I couldn’t check the time because I didn’t have my phone. The reality of the situation with the cops came back each morning a few moments after I woke up.
This morning the electric blanket had pulled a memory up to the surface of my brain like a poultice. A music video I made for a friend’s band when I was in university. I took the opening shot. It’s my feet walking through hundreds of squirming tadpoles at Massey Drive. The bottom of the pond is yellow sand, there are legions of tadpoles, their plump, gyrating bodies fill the screen. I sh
uffle forward, moving to avoid a smashed beer bottle, the water laps against my hairy, muscled calves. My toes are painted baby pink.
We filmed it in a day. The tadpole shot was spliced together with video of me and another girl making out in an inflatable chair covered in glow-in-the-dark polka dots. Sweating beneath the electric blanket, I tried to fish her name out of my memory but it was lost.
We were wearing candy necklaces and matching fluorescent bikinis we’d picked out at Wal-Mart. Mine was neon green and the other girl’s was electric pink. The chair was off Amazon. It was a new version of the inflatable furniture and backpacks that were popular when I was in elementary school. The photo on the front of the box was a teenage boy in cargo pants, slouched in an inflatable chair that was covered in pentagrams.
The camera was set up on a tripod in the corner of the room. The other girl was a good kisser and I liked the way her body felt against me but I couldn’t quite lose myself in it. I wasn’t sure how much we were supposed to be faking for the camera. How real did it feel for her? I didn’t want to give over completely if she wasn’t.
After a while it became tedious. The plastic chair got sticky and made farting noises when we moved.
Someone I knew had a short film about BDSM in a porn film festival in Germany and she suggested we enter the music video. But I thought it was too tame to count as porn or even be of interest to anyone. It was still buried somewhere in my computer, though. And maybe the cops would spin it into something to justify storming through my house at seven in the morning. I tried to remember what the file was called. It might have had some pretentious title but hopefully it was something innocuous like “video2223.” There were probably countless other things I’d forgotten about buried in there. I threw the hot blanket off.

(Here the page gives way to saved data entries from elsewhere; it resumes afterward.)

-- ==== Sys2Proof/Syntax.lean ====
section
/-! DEFINITION. Syntax.lean: the packet registers, the seven wire elements as they stand on the wire, and Instr,
one constructor per row of spec/opcode_table.json. -/

namespace Sys2Proof

/-- One entry of the cc-data file: `F.CC[i]` (spec/10_state.md R26). The marker bits are not stored (R29). -/
structure Triplet where
  valid : Bit
  ccType : BitVec 2
  d1 : Byte
  d2 : Byte
deriving DecidableEq, Repr, Inhabited

/-- One entry of the service-info file: `F.SVC[j]` (spec/10_state.md R27): the service-number byte and the
attribute bytes, `Cfg.svcEntryBytes - 1` of them. -/
structure SvcEntry where
  sn : Byte
  attr : List Byte
deriving DecidableEq, Repr, Inhabited

/-- The six time-code registers (spec/10_state.md R25), raw wire fields. -/
structure TimeCode where
  h : BitVec 6
  m : BitVec 7
  ff : Bit
  s : BitVec 7
  df : Bit
  f : BitVec 6
deriving DecidableEq, Repr, Inhabited

/-- The seven one-bit registers `F.FLAGS` (spec/10_state.md R23). The first three gate a section. -/
structure Flags where
  tc : Bit
  cc : Bit
  svc : Bit
  start : Bit
  change : Bit
  complete : Bit
  active : Bit
deriving DecidableEq, Repr, Inhabited

/-- The header registers `F.ID`, `F.LEN`, `F.FR`, `F.FLAGS`, `F.HSEQ` (spec/10_state.md R22 to R24). -/
structure HeaderRegs where
  id : Half
  len : Byte
  fr : BitVec 4
  flags : Flags
  hseq : Half
deriving DecidableEq, Repr, Inhabited

/-- The packet record `Pkt` (spec/10_state.md R21, spec/43_packet_decode.md R164): an optional member is `some`
exactly when its option tag is set (R29). -/
structure Pkt where
  hdr : HeaderRegs
  tc : Option TimeCode
  cc : Option (List Triplet)
  svc : Option (List SvcEntry)
  fseq : Half
  cksum : Byte
deriving DecidableEq, Repr, Inhabited

/-- The register bank `F` (spec/10_state.md R21 to R29). A member's registers stand beside its option tag, so
a clear tag leaves them where they are. An entry file is its count register and its entry registers from index 0 on
(R26, R27; log entry 19). -/
structure Bank where
  hdr : HeaderRegs
  tcValid : Bit
  tc : TimeCode
  ccValid : Bit
  ccCount : Nat
  cc : List Triplet
  svcValid : Bit
  svcCount : Nat
  svc : List SvcEntry
  fseq : Half
  cksum : Byte
deriving DecidableEq, Repr, Inhabited

/-- The header as it stands on the wire, reserved fields included (spec/30_encoding.md R71). -/
structure HeaderEl where
  magic : Half
  len : Byte
  fr : BitVec 4
  rsv : BitVec 4
  flags : Flags
  flagsRsv : Bit
  hseq : Half
deriving DecidableEq, Repr, Inhabited

/-- The time-code section on the wire, marker fields included (spec/30_encoding.md R75). -/
structure TimeCodeEl where
  id : Byte
  mkH : BitVec 2
  mkM : Bit
  mkF : Bit
  tc : TimeCode
deriving DecidableEq, Repr, Inhabited

/-- The two-byte head of a counted section on the wire (spec/30_encoding.md R76, R78). -/
structure CountHeadEl where
  id : Byte
  marker : BitVec 3
  count : BitVec 5
deriving DecidableEq, Repr, Inhabited

/-- A cc triplet on the wire, its five marker bits included (spec/30_encoding.md R77). -/
structure TripletEl where
  marker : BitVec 5
  t : Triplet
deriving DecidableEq, Repr, Inhabited

/-- The footer on the wire (spec/30_encoding.md R80). -/
structure FooterEl where
  id : Byte
  fseq : Half
  cksum : Byte
deriving DecidableEq, Repr, Inhabited

/-- A (`hi`, `lo`, `value`) triple of `BF.PACK` (spec/40_bitfield_codec.md R102). -/
structure FieldVal where
  hi : Nat
  lo : Nat
  value : Nat
deriving DecidableEq, Repr, Inhabited

/-- The operations of the block: one constructor per row of spec/opcode_table.json, in the table's order.
A wire element carries every bit it has on the wire, right or wrong: its meaning checks them. -/
inductive Instr where
  -- wire elements (spec/30_encoding.md R71, R75 to R80)
  | header (e : HeaderEl)
  | timecode (e : TimeCodeEl)
  | ccdataHead (e : CountHeadEl)
  | ccTriplet (e : TripletEl)
  | svcinfoHead (e : CountHeadEl)
  | svcEntry (e : SvcEntry)
  | footer (e : FooterEl)
  -- host commands (spec/30_encoding.md R90, R91)
  | nop
  | decode
  | encode
  | ckCompute
  | ckValidate
  | seqObserve
  | seqReset
  | reservedCmd7
  -- bit-field codec (spec/40_bitfield_codec.md)
  | bfExtract (span : List Byte) (hi lo : Nat)
  | bfPack (k : Nat) (fields : List FieldVal)
  | bfChkrsv (span : List Byte) (hi lo const off : Nat)
  -- section codecs (spec/41_section_codec.md)
  | secExpect (id : Byte)
  | hdrDec
  | hdrEnc
  | tcDec
  | tcEnc
  | ccDec
  | ccEnc
  | cctDec (o : Nat)
  | cctEnc (t : Triplet)
  | svcDec
  | svcEnc
  | sveDec (o : Nat)
  | sveEnc (e : SvcEntry)
  | ftrDec
  | ftrEnc
deriving DecidableEq, Repr, Inhabited

end Sys2Proof
end

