/-- Words written out bit by bit from spec/opcode_table.json and spec/30_encoding.md R71 to R80, R90 decode to the
instructions they stand for; the byte order of a word is log entry 17. -/
def Obligations.WrittenOutWordsDecodeAsTheirRows : Prop :=
  decodeTableWord 56 0b10010110011010010000101101001111111000111111111100000001 =
      some (.header ⟨0x9669, 11, 4, 15, ⟨1, 1, 1, 0, 0, 0, 1⟩, 1, 0xFF01⟩) ∧
    decodeTableWord 40 0b0111000111010010101101000101011010101001 =
      some (.timecode ⟨0x71, 3, 1, 0, ⟨0x12, 0x34, 0, 0x56, 1, 0x29⟩⟩) ∧
    decodeTableWord 16 0b0111001011100010 = some (.ccdataHead ⟨0x72, 7, 2⟩) ∧
    decodeTableWord 24 0b111110100100000110000000 = some (.ccTriplet ⟨31, ⟨0, 2, 0x41, 0x80⟩⟩) ∧
    decodeTableWord 16 0b0111001111100001 = some (.svcinfoHead ⟨0x73, 7, 1⟩) ∧
    decodeTableWord 56 0b00000001011001010110111001100111110000010011111111111111 =
      some (.svcEntry ⟨1, [0x65, 0x6E, 0x67, 0xC1, 0x3F, 0xFF]⟩) ∧
    decodeTableWord 32 0b01110100000000010000001000011000 = some (.footer ⟨0x74, 0x0102, 0x18⟩) ∧
    [0, 1, 2, 3, 4, 5, 6, 7].map (decodeTableWord 8) =
      [some .nop, some .decode, some .encode, some .ckCompute, some .ckValidate, some .seqObserve, some .seqReset,
        some .reservedCmd7]

/-- Decoding the encoding of a well-formed instruction gives it back, every field at every value, and the encoding
fills its slot, for every legal configuration (spec/30_encoding.md R71 to R80, R90, R94). -/
def Obligations.DecodeOfEncodeIsTheInstruction : Prop :=
  ∀ (c : Cfg) (i : Instr) (slot : Slot) (b : List Byte), c.legal = true → wellFormed c i = true →
    encode c i = some (slot, b) → decodeAt c slot b = .ok i ∧ b.length = slotLen c slot

/-- Encoding what was decoded gives the bytes back: no bit of an element is dropped (spec/30_encoding.md R81, R94). -/
def Obligations.EncodeOfDecodeIsTheBytes : Prop :=
  ∀ (c : Cfg) (i : Instr) (slot : Slot) (b : List Byte), c.legal = true → decodeAt c slot b = .ok i →
    encode c i = some (slot, b.take (slotLen c slot))

/-! ## Reset and the port -/

/-- Hardware reset leaves the values the spec gives, under every configuration; `State.reset` is the one of the default
configuration (spec/10_state.md R42, spec/00_scope.md R7). -/
def Obligations.ResetLeavesTheSpecsValues : Prop :=
  State.reset = State.resetWith cfg ∧ ∀ c : Cfg, let s := State.resetWith c
  s.lastSeq = none ∧ s.mode = .strict ∧ s.st = .idle ∧ s.cur = 0 ∧ s.n = 0 ∧ s.consumed = 0 ∧ s.sum = 0 ∧
    errCode s.errKind = 0 ∧ s.errOff = 0 ∧ s.warn = [] ∧ reportCode s.report.kind = 0 ∧ s.report.n = 0 ∧
    s.result = 0 ∧ s.inLen = 0 ∧ s.outLen = 0 ∧ s.fWritten = []

/-- The invariants hold after reset: both buffers in canonical form (the form is the model's, log entry 4), the failure
registers and `st` in agreement, the cursor and the offset within their bounds (spec/10_state.md R32, R33, R35, R42). -/
def Obligations.ResetMeetsTheInvariants : Prop :=
  memoryOk State.reset = true ∧ StatusOk State.reset ∧ frameOk State.reset = true

/-- NOP changes no state at all (spec/60_exceptions.md R215). -/
def Obligations.NopChangesNothing : Prop :=
  (∀ s : State, exec .nop s = .next s) ∧
    parseCmd 0b000 = .nop ∧ ∀ s : State, busy s = false → s.cmd = 0b000 → step s = .next s

/-- The code 0b111 is refused (spec/30_encoding.md R91). -/
def Obligations.ReservedCodeIsRefused : Prop :=
  (∀ s : State, exec .reservedCmd7 s = .refused .reservedCommand) ∧
    parseCmd 0b111 = .reservedCmd7 ∧
    ∀ s : State, busy s = false → s.cmd = 0b111 → step s = .refused .reservedCommand

/-- A command offered while an operation runs has no effect; an operation runs exactly when `st` is none of `Idle`,
`Done`, `Failed` (spec/60_exceptions.md R214; log entry 11). -/
def Obligations.CommandOfferedWhileBusyHasNoEffect : Prop :=
  (∀ (i : Instr) (s : State), isCommand i = true → busy s = true → exec i s = .next s) ∧
    ∀ s : State, busy s = true ↔ s.st ≠ .idle ∧ s.st ≠ .done ∧ s.st ≠ .failed

/-! ## DECODE -/

/-- A buffer the packet function decodes makes DECODE end in `Done` with its record in `F`, the consumed length, the
warnings, a sum of 0 and no failure; the host's registers, `OUT`, the tracker and `RESULT` are untouched
(spec/43_packet_decode.md R160, R164; spec/10_state.md R35; what the model adds beside, log entries 1 and 7). -/
def Obligations.DecodeEndsInDone : Prop :=
  ∀ (s : State) (d : Decoded), busy s = false → decodePacket cfg s.mode (operandBytes s) = .ok d →
    ∃ t : State, exec .decode s = .next t ∧ bankPkt cfg t.f = d.pkt ∧
      t = { s with
        st := .done, cur := d.consumed, n := s.inLen, consumed := d.consumed, sum := 0, modeSample := s.mode
        errKind := .none, errOff := 0, warn := d.warn, f := t.f, fWritten := pktRegs cfg d.pkt
        pend := Pending.empty, draws := t.draws }

/-- A buffer the packet function refuses makes DECODE end in `Failed` with that kind and offset, no register of `F`
defined and nothing pending; the host's registers, `OUT`, the tracker and `RESULT` are untouched; of `F`, `WARN`,
`consumed` and `sum` nothing is said (spec/43_packet_decode.md R161; spec/60_exceptions.md R206, R207;
spec/10_state.md R44; the cursor is log entry 15). -/
def Obligations.DecodeEndsInFailed : Prop :=
  ∀ (s : State) (a : Abort), busy s = false → decodePacket cfg s.mode (operandBytes s) = .error a →
    ∃ t : State, exec .decode s = .next t ∧
      t = { s with
        st := .failed, cur := a.cur, n := s.inLen, modeSample := s.mode, errKind := a.raised.kind
        errOff := a.raised.off, f := t.f, fWritten := [], warn := t.warn, consumed := t.consumed, sum := t.sum
        pend := Pending.empty, ret := .nothing, draws := t.draws }

/-- What a `Done` decode delivers: the bounds, the length, lockstep of tags and flags, the two counters equal, the
magic, a legal frame rate, counts within their maxima, and a consumed span of sum 0, for every legal configuration
(spec/43_packet_decode.md R166; spec/10_state.md R22, R28, R29; spec/20_memory.md R58). -/
def Obligations.DoneDecodeIsWellFormed : Prop :=
  ∀ (c : Cfg) (m : Mode) (buf : List Byte) (d : Decoded), c.legal = true → decodePacket c m buf = .ok d →
    11 ≤ d.consumed ∧ d.consumed ≤ 255 ∧ d.consumed ≤ buf.length ∧ d.consumed = d.pkt.hdr.len.toNat ∧
      d.consumed = pktLength c d.pkt ∧ d.pkt.hdr.flags.tc = tagOf d.pkt.tc ∧ d.pkt.hdr.flags.cc = tagOf d.pkt.cc ∧
      d.pkt.hdr.flags.svc = tagOf d.pkt.svc ∧ d.pkt.fseq = d.pkt.hdr.hseq ∧ d.pkt.hdr.id = c.magic ∧
      c.validFrameRates.contains d.pkt.hdr.fr = true ∧ countFits d.pkt.cc c.ccCountMax = true ∧
      countFits d.pkt.svc c.svcCountMax = true ∧ entriesWhole c d.pkt = true ∧ sum8 (buf.take d.consumed) = 0

/-- Bytes behind the consumed span change nothing of a `Done` decode, whatever they are and however many
(spec/43_packet_decode.md R162, R169). -/
def Obligations.TrailingBytesAreIgnored : Prop :=
  ∀ (c : Cfg) (m : Mode) (buf rest : List Byte) (d : Decoded), c.legal = true → decodePacket c m buf = .ok d →
    decodePacket c m (buf.take d.consumed ++ rest) = .ok d

/-- What strict mode decodes lenient mode decodes the same, without a warning; what strict mode refuses for any other
reason than a reserved field lenient mode refuses with the same kind and offset (spec/43_packet_decode.md R163). -/
def Obligations.LenientAgreesWithStrict : Prop :=
  ∀ (c : Cfg) (buf : List Byte),
    (∀ d : Decoded, decodePacket c .strict buf = .ok d → decodePacket c .lenient buf = .ok d ∧ d.warn = []) ∧
      ∀ a : Abort, decodePacket c .strict buf = .error a → a.raised.kind ≠ .reservedBitMismatch →
        decodePacket c .lenient buf = .error a

/-- The warnings of a `Done` decode are rising offsets inside the packet, at most 38 of them, and none in strict mode
(spec/10_state.md R36). -/
def Obligations.WarningsAreInWireOrder : Prop :=
  ∀ (c : Cfg) (m : Mode) (buf : List Byte) (d : Decoded), c.legal = true → decodePacket c m buf = .ok d →
    d.warn.Pairwise (· < ·) ∧ d.warn.length ≤ 38 ∧ (∀ o ∈ d.warn, 3 ≤ o ∧ o < d.consumed) ∧
      (m = .strict → d.warn = [])

/-- When the header passes and the byte at offset 7 is not the identifier of the first section its flags call for,
the decode fails UnexpectedSectionId at 7: flag without section, section without flag, and sections out of order
(spec/43_packet_decode.md R167, R168; the cursor 7 of the failure is log entry 15). -/
def Obligations.FirstSectionMustCarryItsIdentifier : Prop :=
  ∀ (c : Cfg) (m : Mode) (buf : List Byte) (h : HeaderRegs) (w : List Nat), c.legal = true →
    hdrDecOf c m [] buf = .ok (h, w) → 8 ≤ buf.length → byteAt buf 7 ≠ firstSectionId c h.flags →
    decodePacket c m buf = .error ⟨⟨.unexpectedSectionId, 7⟩, 7⟩

/-- What each command can end in: DECODE in `Done` or with a kind other than InconsistentFlags, ENCODE in `Done` or
with InvalidFrameRate, CountOverflow or InconsistentFlags and offset 0; no kind with `Done`
(spec/60_exceptions.md R204, R202). -/
def Obligations.FailureKindsOfTheCommands : Prop :=
  (∀ s t : State, busy s = false → exec .decode s = .next t →
      (t.st = .done ∧ t.errKind = .none ∧ t.errOff = 0) ∨
        (t.st = .failed ∧ t.errKind ≠ .none ∧ t.errKind ≠ .inconsistentFlags)) ∧
    ∀ s t : State, busy s = false → exec .encode s = .next t →
      (t.st = .done ∧ t.errKind = .none ∧ t.errOff = 0) ∨
        (t.st = .failed ∧ t.errOff = 0 ∧
          (t.errKind = .invalidFrameRate ∨ t.errKind = .countOverflow ∨ t.errKind = .inconsistentFlags))
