/-- Settles O6: both buffers are empty, no failure is shown, and the cursor is 0. -/
theorem resetMeetsTheInvariants : Obligations.ResetMeetsTheInvariants := by
  refine ⟨rfl, ⟨iff_of_false ?_ (not_not.2 rfl), fun _ => rfl⟩, rfl⟩
  simp [State.reset, State.resetWith]

/-! The port while an operation runs. -/

theorem busy_iff (s : State) : busy s = true ↔ s.st ≠ .idle ∧ s.st ≠ .done ∧ s.st ≠ .failed := by
  unfold busy
  cases s.st <;> simp

/-- Settles O9: every command but NOP waits for the port. -/
theorem commandOfferedWhileBusyHasNoEffect : Obligations.CommandOfferedWhileBusyHasNoEffect := by
  refine ⟨fun i s hi hbusy => ?_, busy_iff⟩
  cases i
  case nop => rfl
  case decode | encode | ckCompute | ckValidate | seqObserve | seqReset => exact whenReady_busy hbusy
  all_goals cases hi

/-! The forms that stop by name. -/

/-- The slot in which an element is due is that of its encoding; elsewhere it is refused. -/
theorem exec_wire_notDue {i : Instr} {s : State} (hi : isWire i = true)
    (h : ∀ slot b, encode cfg i = some (slot, b) → slotOf s ≠ slot) : exec i s = .refused .elementNotDue := by
  cases i
  case header | timecode | ccdataHead | ccTriplet | svcinfoHead | svcEntry | footer => exact whenDue_not (h _ _ rfl)
  all_goals cases hi

/-- No element's slot is the port. -/
theorem encode_wire_ne_port {i : Instr} {slot : Slot} {b : List Byte} (hi : isWire i = true)
    (h : encode cfg i = some (slot, b)) : slot ≠ .port := by
  cases i
  case header | timecode | ccdataHead | ccTriplet | svcinfoHead | svcEntry | footer =>
    cases h
    decide
  all_goals cases hi

/-- An operation outside its contract is refused. -/
theorem withinContract_not {ok : Bool} {o : Out} (h : ¬ ok = true) : withinContract ok o = .refused .outsideContract := by
  rw [Bool.not_eq_true] at h
  rw [h, withinContract_false]

/-- Settles O56: each form fails the test that its meaning makes first. -/
theorem outOfPlaceFormsAreRefused : Obligations.OutOfPlaceFormsAreRefused := by
  refine ⟨?port, ?slot, ?field, ?const, ?pack, ?cct, ?sve, ?cc, ?svc, ?entry⟩
  case port =>
    intro i s hi hready
    refine exec_wire_notDue hi fun slot b hb hslot => encode_wire_ne_port hi hb ?_
    rw [← hslot, slotOf_port_iff, hready]
  case slot =>
    intro s slot b i hi hb hne
    refine exec_wire_notDue hi fun slot' b' hb' hslot => hne ?_
    cases hb.symm.trans hb'
    exact hslot.symm
  case field =>
    intro s span hi lo const off hout
    have hfield : ¬ fieldOk span.length hi lo = true := by
      simp [fieldOk]
      omega
    exact ⟨withinContract_not hfield, withinContract_not fun hwf => hfield (Bool.and_eq_true_iff.1 hwf).1⟩
  case const =>
    intro s span hi lo const off hbig
    refine withinContract_not fun hwf => ?_
    exact absurd (of_decide_eq_true (Bool.and_eq_true_iff.1 hwf).2) (Nat.not_lt.2 hbig)
  case pack =>
    intro s k fields hout
    refine withinContract_not fun hwf => ?_
    obtain ⟨hk, hfields, hall⟩ := wfPack_iff.1 hwf
    rcases hout with hzero | ⟨f, hf, hbad⟩ | ⟨b, hb, hcount⟩
    · omega
    · obtain ⟨⟨hle, hval⟩, hhi⟩ := hfields f hf
      omega
    · refine hcount ?_
      rw [← hall b hb]
      congr 2
      funext f
      simp [covers]
  case cct => exact fun s o h => withinContract_not fun hok => Nat.not_le.2 h (of_decide_eq_true hok)
  case sve => exact fun s o h => withinContract_not fun hok => Nat.not_le.2 h (of_decide_eq_true hok)
  case cc => exact fun s h => withinContract_not fun hok => Nat.not_le.2 h (of_decide_eq_true hok)
  case svc => exact fun s h => withinContract_not fun hok => Nat.not_le.2 h (of_decide_eq_true hok)
  case entry => exact fun s e h => withinContract_not fun hok => h (Nat.succ.inj (beq_iff_eq.1 hok))

end Sys2Proof.Machine
end

section
/-! What the encoders emit (spec/41_section_codec.md R113 to R125, spec/44_packet_encode.md R170 to R180). -/

namespace Sys2Proof.Machine

open Sys2Proof.Safety
open Sys2Proof.Laws.EncodedLength (legal_sizes)

/-! The section encoders. -/

/-- What is emitted stands in `OUT` behind what was there, and no other byte changes. -/
theorem appends_emit {s : State} (hm : memWf s.outMem = true) (bytes : List Byte) :
    Appends (.next (emit s bytes)) s bytes :=
  ⟨emit s bytes, rfl, rfl, memSpan_memWriteBytes hm, fun _ ha => memRead_memWriteBytes_other ha⟩

theorem hdrEncOf_cfg (h : HeaderRegs) :
    hdrEncOf cfg h = [0x96, 0x69, 0, h.fr ++ 0b1111#4,
      h.flags.tc ++ h.flags.cc ++ h.flags.svc ++ h.flags.start ++ h.flags.change ++ h.flags.complete ++
        h.flags.active ++ 0b1#1,
      h.hseq.extractLsb' 8 8, h.hseq.extractLsb' 0 8] := by
  have hhigh : cfg.magic.extractLsb' 8 8 = 0x96 := by decide
  have hlow : cfg.magic.extractLsb' 0 8 = 0x69 := by decide
  rw [hdrEncOf, encodeHeader_eq, headerElOf]
  dsimp only
  rw [hhigh, hlow]
  rfl

theorem tcEncOf_cfg (t : TimeCode) :
    tcEncOf cfg t = [0x71, 0b11#2 ++ t.h, 0b1#1 ++ t.m, t.ff ++ t.s, t.df ++ 0b0#1 ++ t.f] := by
  rw [tcEncOf, encodeTimeCode_eq]
  rfl

theorem ftrEncOf_cfg (v : Half) : ftrEncOf cfg v = [0x74, v.extractLsb' 8 8, v.extractLsb' 0 8] := by
  rw [ftrEncOf, encodeFooterHead_eq]
  rfl

/-- Settles O48: each encoder emits its element, packed of the registers and the constants. -/
theorem fixedSectionEncodes : Obligations.FixedSectionEncodes := by
  intro s hm
  have hhdr : Appends (exec .hdrEnc s) s (hdrEncOf cfg s.f.hdr) := appends_emit hm _
  have htc : Appends (exec .tcEnc s) s (tcEncOf cfg s.f.tc) := appends_emit hm _
  have hftr : Appends (exec .ftrEnc s) s (ftrEncOf cfg s.f.hdr.hseq) := appends_emit hm _
  rw [hdrEncOf_cfg] at hhdr
  rw [tcEncOf_cfg] at htc
  rw [ftrEncOf_cfg] at hftr
  exact ⟨hhdr, htc, hftr⟩

theorem cctEncOf_cfg (t : Triplet) :
    cctEncOf cfg t = ([0b11111#5 ++ t.valid ++ t.ccType, t.d1, t.d2] : List Byte) :=
  encodeTriplet_eq (tripletElOf cfg t)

I pulled on my fleece-lined leggings and put my blue bathrobe with the burnt sleeve over my sweaty T-shirt. The cats crawled out from under the covers and stretched. Usually they stalked around the room in the morning mewling for breakfast, but the electric blanket did strange things to them too. The second they touched it they went limp. Under the blanket they let me haul them into my body and cuddle them in a way they’d normally refuse by swatting at my face. My grandmother had also warned, “That thing could burn down the house.” I yanked the cord out of the wall.